Figure 7 reveals a 15 s discrepancy between the simulated and experimental blood plasma behavior, due to the simulation’s constant surface tension assumption, which contrasts the variable surface tension exhibited by materials like PDMS and glass in contact with blood plasma.

When blood flows through narrow channels, erythrocytes tend to flow in the middle, leaving blood plasma near the walls and lowering the apparent viscosity of the flowing blood. This phenomena, the Fåhræus–Lindqvist effect [58], becomes more pronounced in narrower channels. In microfluidic structures separated by 50 μm, such as in our microfluidic pumps, the fluid properties can substantially deviate from the macroscopic values shown in Table 1. Furthermore, the inertia of the RBCs flowing through the capillary pump was presumed to be the primary driver of the axially diffusing flow of the whole blood experiment in Figure 7. To experimentally approximate homogeneous blood and minimize the influence of cell bodies on the flow, experiments were conducted with blood plasma and blood mixed with a lysis buffer to break down the RBC membrane.

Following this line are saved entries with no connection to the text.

-- ==== Sys2Proof/Tests/Slice0.lean ====
section
/-! SUPPORT. The model's own tests. Expected values are those of spec/95_test_vectors.md
    (its vector ids stand in the
comments) or are worked out by hand from the rules. Then, for every statement with hypotheses, a state
    and operands that
meet them. -/

namespace Sys2Proof.Tests

open Sys2Proof Sys2Proof.Machine

/- One theorem at a time: each waits for the kernel's check of the one before it, so side by side they
    would only
hold threads. -/
set_option Elab.async false

/-! ### Small states -/

/-- The first peripheral interrupt agent (R149). -/
def IRQ0 : AgentId := 2

/-- A RUNNING agent at APC 0 with nothing written. -/
def idle : Agent := Agent.reset .running

/-- The same with A written. -/
def withA (v : DWord) : Agent := { idle with a := some v }

/-- The machine after reset with agent `a` acting and its record `x`. -/
def acting (a : AgentId) (x : Agent) : State := (State.reset.setActor a).setAgent a x

/-- The base state of spec/95 section 2.1: instance 0 at 0x20000000 with LEN 4. -/
def fifo4 (wr rd : Word) : Fifo := ⟨true, 0x20000000, 4, wr, rd, false, 0⟩

/-- Agent `a` acting, instance 0 bound, slots 0 to 3 holding 0x11, 0x22, 0x33, 0x44. -/
def onFifo (a : AgentId) (wr rd : Word) : State :=
  ((acting a idle).setFifo 0 (fifo4 wr rd)).setMem
    [(0x20000000, 0x11), (0x20000001, 0x22), (0x20000002, 0x33), (0x20000003, 0x44)]

/-- TMR acting with the counter and configuration given. -/
def onClock (c : Config) (a : AgentId) (hi lo : Word) : State :=
  { acting a idle with cfg := c, hi := hi, lo := lo }

/-- The acting agent suspended before its operation's `k`-th micro-operation. -/
def suspended (s : State) (k : Nat) (loc : Locals) : State :=
  s.setMe { s.me with ctx := some ⟨s.opWord, k, loc⟩ }

/-- What a result's next state shows through `f`. -/
def see {α : Type} (r : Result) (f : State → α) : Option α :=
  match r with
  | .next t => some (f t)
  | _ => none

/-- The fault code a result's next state has recorded. -/
def codeOf (r : Result) : Option (Option (BitVec 8)) := see r fun t => t.fault.map FaultRecord.fcode

/-- RES and P of the acting agent. -/
def resP (t : State) : Option DWord × Option Bool := (t.me.res, t.me.p)

def no64 : Config := { Config.default with tick64 := false, alarmEn := false }
def noAlarm : Config := { Config.default with alarmEn := false }
def whole64 : Config := { Config.default with tickSplit := false }
def free64 : Config := { Config.default with sched := .free }
def oneFifo : Config := { Config.default with nfifo := 1, alarmEn := false }

/-! ### Well-formedness: each check refuses -/

theorem test_inst_absent : (Instr.fifoPop 2).wellFormed Config.default = false := by decide
theorem test_inst_present : (Instr.fifoPop 1).wellFormed Config.default = true := by decide
theorem test_alarm_absent :
    (Instr.alarmSet 9).wellFormed noAlarm = false ∧ Instr.alarmCheck.wellFormed noAlarm = false := by decide

/-- R17, one configuration for each of its conditions. -/
theorem test_config_refused :
    ({ Config.default with nfifo := 0 } : Config).legal = false
      ∧ ({ Config.default with nfifo := 17 } : Config).legal = false
      ∧ ({ Config.default with nirq := 15 } : Config).legal = false
      ∧ ({ Config.default with esize := Vector.replicate 16 3 } : Config).legal = false
      ∧ ({ Config.default with prod := Vector.replicate 16 FG } : Config).legal = false
      ∧ ({ Config.default with prod := Vector.replicate 16 3 } : Config).legal = false
      ∧ ({ Config.default with cons := Vector.replicate 16 TMR } : Config).legal = false
      ∧ ({ Config.default with tick64 := false } : Config).legal = false := by decide +kernel

theorem test_config_legal :
    Config.default.legal = true ∧ no64.legal = true ∧ noAlarm.legal = true ∧ whole64.legal = true
      ∧ free64.legal = true ∧ oneFifo.legal = true := by decide +kernel

/-! ### Decoding: a word written out from R80 and R84 for every operation -/

theorem test_decode_fifo :
    decode Config.default 0x0000000400000010 = .ok (.fifoInit 0 4)
      ∧ decode Config.default 0x0000004100000011 = .ok (.fifoPush 0 (.imm 0x41))
      ∧ decode Config.default 0x0000000000001111 = .ok (.fifoPush 1 .regA)
      ∧ decode Config.default 0x0000000000000112 = .ok (.fifoPop 1)
      ∧ decode Config.default 0x0000000000000013 = .ok (.fifoDrop 0) := by decide +kernel

theorem test_decode_fifo_rest :
    decode Config.default 0x0000000000000014 = .ok (.fifoIsfull 0)
      ∧ decode Config.default 0x0000000000000115 = .ok (.fifoIsempty 1)
      ∧ decode Config.default 0x0000000700000016 = .ok (.fifoRegwaker 0 7)
      ∧ decode Config.default 0x0000000000000017 = .ok (.fifoWake 0) := by decide +kernel

theorem test_decode_clock :
    decode Config.default 0x0000000000000020 = .ok .tickInc
      ∧ decode Config.default 0x0000000000000021 = .ok .tickNow
      ∧ decode Config.default 0x0000006400000022 = .ok (.tickElapsed (.imm 100))
      ∧ decode Config.default 0x0000000000001022 = .ok (.tickElapsed .regA)
      ∧ decode Config.default 0x0000000900000028 = .ok (.alarmSet 9)
      ∧ decode Config.default 0x0000000000000029 = .ok .alarmCheck := by decide +kernel

theorem test_decode_seq :
    decode Config.default 0x2000000000000040 = .ok (.seqLda 0x20000000)
      ∧ decode Config.default 0x0000000100000041 = .ok (.seqLdah 1)
      ∧ decode Config.default 0xFFFFFFFF00000042 = .ok (.seqAdda 0xFFFFFFFF)
      ∧ decode Config.default 0x0000000000000043 = .ok .seqMova := by decide +kernel

theorem test_decode_seq_rest :
    decode Config.default 0xFFFFFFFE00000044 = .ok (.seqJ 0xFFFFFFFE)
      ∧ decode Config.default 0x0000000300000045 = .ok (.seqBp 3)
      ∧ decode Config.default 0x0000000300000046 = .ok (.seqBnp 3)
      ∧ decode Config.default 0x0000000000000047 = .ok .seqHalt := by decide +kernel

/-- DE1 to DE6. -/
theorem test_decode_rejects_opc_rsv :
    decode oneFifo 0 = .error .unassignedOpc
      ∧ decode oneFifo 0xFFFFFFFFFFFFFFFF = .error .unassignedOpc
      ∧ decode oneFifo 0x18 = .error .unassignedOpc
      ∧ decode oneFifo 0x48 = .error .unassignedOpc
      ∧ decode oneFifo 0x2047 = .error .reservedBits
      ∧ decode oneFifo 0x80000047 = .error .reservedBits := by decide +kernel

/-- DE7 to DE13. -/
theorem test_decode_rejects_fields :
    decode oneFifo 0x112 = .error .instAbsent
      ∧ decode oneFifo 0x120 = .error .instNotTaken
      ∧ decode oneFifo 0x1012 = .error .srcNotTaken
      ∧ decode oneFifo 0x100000012 = .error .immNotTaken
      ∧ decode oneFifo 0x100000021 = .error .immNotTaken
      ∧ decode oneFifo 0x500001011 = .error .immNotTaken
      ∧ decode oneFifo 0x28 = .error .alarmAbsent := by decide +kernel

/-- DE14 to DE16. -/
theorem test_decode_accepts :
    decode oneFifo 0x1011 = .ok (.fifoPush 0 .regA)
      ∧ decode oneFifo 0xFFFFFFFF00000011 = .ok (.fifoPush 0 (.imm 0xFFFFFFFF))
      ∧ decode oneFifo 0x1022 = .ok (.tickElapsed .regA) := by decide +kernel

theorem test_table_word : decodeTableWord 64 0x1011 = some (.fifoPush 0 .regA) := by decide +kernel

/-- R79: the bytes of `fifo.push c0, #0x41`, least significant first. -/
theorem test_program_image :
    programOfBytes [0x11, 0, 0, 0, 0x41, 0, 0, 0] = some [0x0000004100000011] := by decide +kernel

/-! ### One operation each -/

/-- FI1. -/
theorem test_init_binds :
    see (exec (.fifoInit 0 4) (acting FG (withA 0x20000000))) (fun t => t.fifoAt 0)
      = some ⟨true, 0x20000000, 4, 0, 0, false, 0⟩ := by decide +kernel

/-- FI2, FI4, FI11, FI15: F_INIT_TWICE, F_INIT_LEN, F_INIT_RANGE, F_ROLE. -/
theorem test_init_faults :
    codeOf (exec (.fifoInit 0 4) ((acting FG (withA 0x20000000)).setFifo 0 (fifo4 0 0))) = some (some 0x04)
      ∧ codeOf (exec (.fifoInit 0 3) (acting FG (withA 0x100))) = some (some 0x05)
      ∧ codeOf (exec (.fifoInit 0 4) (acting FG (withA 0x100000000))) = some (some 0x07)
      ∧ codeOf (exec (.fifoInit 0 4) (acting IRQ0 (withA 0x100))) = some (some 0x02) := by decide +kernel

/-- FS1: the element is in memory after μ1, WR moves at μ2. -/
theorem test_push_steps :
    see (execAlone (.fifoPush 0 (.imm 0x41)) 1 (onFifo IRQ0 2 0))
        (fun t => (memGet t.mem 0x20000002, (t.fifoAt 0).wr)) = some (some 0x41, 2)
      ∧ see (execAlone (.fifoPush 0 (.imm 0x41)) 2 (onFifo IRQ0 2 0)) (fun t => (t.fifoAt 0).wr)
          = some 3 := by
  decide +kernel

/-- FS3 and FS4: the wrap of the index, and the cut to EW bits. -/
theorem test_push_wraps :
    see (execAlone (.fifoPush 0 (.imm 0x1234)) 2 (onFifo IRQ0 0xFFFFFFFF 0xFFFFFFFE))
      (fun t => (memGet t.mem 0x20000003, (t.fifoAt 0).wr)) = some (some 0x34, 0) := by decide +kernel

Blood plasma is the primary constituent of whole blood and the main component interacting at the channel boundaries. By testing it in isolation, the viscous and surface tension effects experienced by whole blood without the influence of RBC inertia could be approximated. Compared to the whole blood experiment depicted in Figure 7, isolated blood plasma showed no dominant axial diffusion and had a fluid front similar to that of water. The chip filling time is slower than with water, owing to the higher viscosity of blood plasma. The marked difference in the flow pattern and filling time observed between the whole blood and blood plasma supports the premise that cells in the blood play a significant role in the filling pattern and chip filling time.

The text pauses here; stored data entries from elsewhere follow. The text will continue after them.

-- ==== Sys2Proof/Machine/Flags.lean ====
section
/-! DEFINITION. STATUS, CTRL and irq as the host sees them (R25 to R30, R33, R75 to R77), and the two status
updates of a command's life (R81, R84). -/

namespace Sys2Proof.Machine

/-- The two-bit code of a validation result (R28). -/
def VRes.code : VRes → BitVec 2
  | .ok => 0#2
  | .badHeader => 1#2
  | .badSequencer => 2#2
  | .badCrc => 3#2

/-- A one-bit field as a word. -/
def bit (b : Bool) : Word := (BitVec.ofBool b).setWidth 32

/-- StatusValue() (R75); bits 7:5 and 31:12 read 0. -/
def statusValue (st : Status) : Word :=
  bit st.busy ||| bit st.done <<< 1 ||| st.vres.code.setWidth 32 <<< 2 ||| bit st.vvalid <<< 4
    ||| bit st.errIll <<< 8 ||| bit st.errBusy <<< 9 ||| bit st.errAcc <<< 10 ||| bit st.range <<< 11

/-- StatusWrite(v) (R76): write 1 to clear DONE and the four error flags; BUSY, VRES and VVALID are read-only. -/
def Status.write (st : Status) (v : Word) : Status :=
  { st with
    done := st.done && !v.getLsbD 1
    errIll := st.errIll && !v.getLsbD 8
    errBusy := st.errBusy && !v.getLsbD 9
    errAcc := st.errAcc && !v.getLsbD 10
    range := st.range && !v.getLsbD 11 }

/-- A read of CTRL (R77). -/
def ctrlValue (c : Ctrl) : Word := bit c.ie

/-- CtrlWrite(v) (R77): only bit 0 is stored. -/
def Ctrl.write (_ : Ctrl) (v : Word) : Ctrl := { ie := v.getLsbD 0 }

/-- irq (R33, R143): a level, derived from the state after every step. -/
def irq (s : State) : Bool := s.ctrl.ie && s.status.done

/-- The end of a command (R84): `STATUS.BUSY <- 0; STATUS.DONE <- 1`. That PEND keeps the completed command's word is
the model's own (DESIGN CHOICE, log 21): while BUSY = 0 it may hold any value (R31, S7). -/
def finish (s : State) : State := { s with status := { s.status with busy := false, done := true } }

/-- VALIDATE's verdict (R104): `STATUS.VRES <- r; STATUS.VVALID <- 1`. -/
def setVerdict (r : VRes) (s : State) : State :=
  { s with status := { s.status with vres := r, vvalid := true } }

end Sys2Proof.Machine
end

Finally, the whole blood was lysed with a 1X RBC lysis buffer at a 1:10 blood-to-buffer ratio, as per the manufacturer’s instructions. The fluid properties of the resulting mixture were not representative of whole blood due to the contents of the RBCs being released into the fluid upon rupturing and the dominant mixture component being the buffer solution and not blood. Interestingly, the filling pattern in Figure 7 appears to be a hybrid between those of blood plasma and whole blood. This can be attributed to the cell membranes of the lysed cells and possibly a small fraction of un-lysed cells affecting the flow in a similar but less pronounced way compared to whole blood.

4. Conclusions

This project aimed to optimize the whole blood flow within a microfluidic chip to achieve rapid filling times without the use of active pumps for PoC applications. Microfluidic capillary pillar structures were investigated that could draw 2 μL of whole blood through a 250 μm × 30 μm PDMS–PEO channel cross-section in under 2 min for the imaging and analysis of various cells.

Simulations with Ansys Fluent were used to identify the optimal capillary pump pillar shapes, which were verified with experiments. While the simulations agreed with the general trend of the experimental results, the pump filling time and flow pattern for the blood plasma flow were not fully consistent with the whole blood experimental results. To make the simulations computationally feasible, the blood plasma was assumed to be homogeneous and Newtonian, and the channel surfaces were assumed to have homogeneous wettability. These assumptions, particularly those neglecting the influence of the red blood cell momentum on the flow and the Fåhræus–Lindqvist effect, were likely the cause of the modeling discrepancies. Nonetheless, our results can be a useful aid in designing passive microfluidic pumps by quantifying the efficiency of different pump pillar shapes on the fluid flow.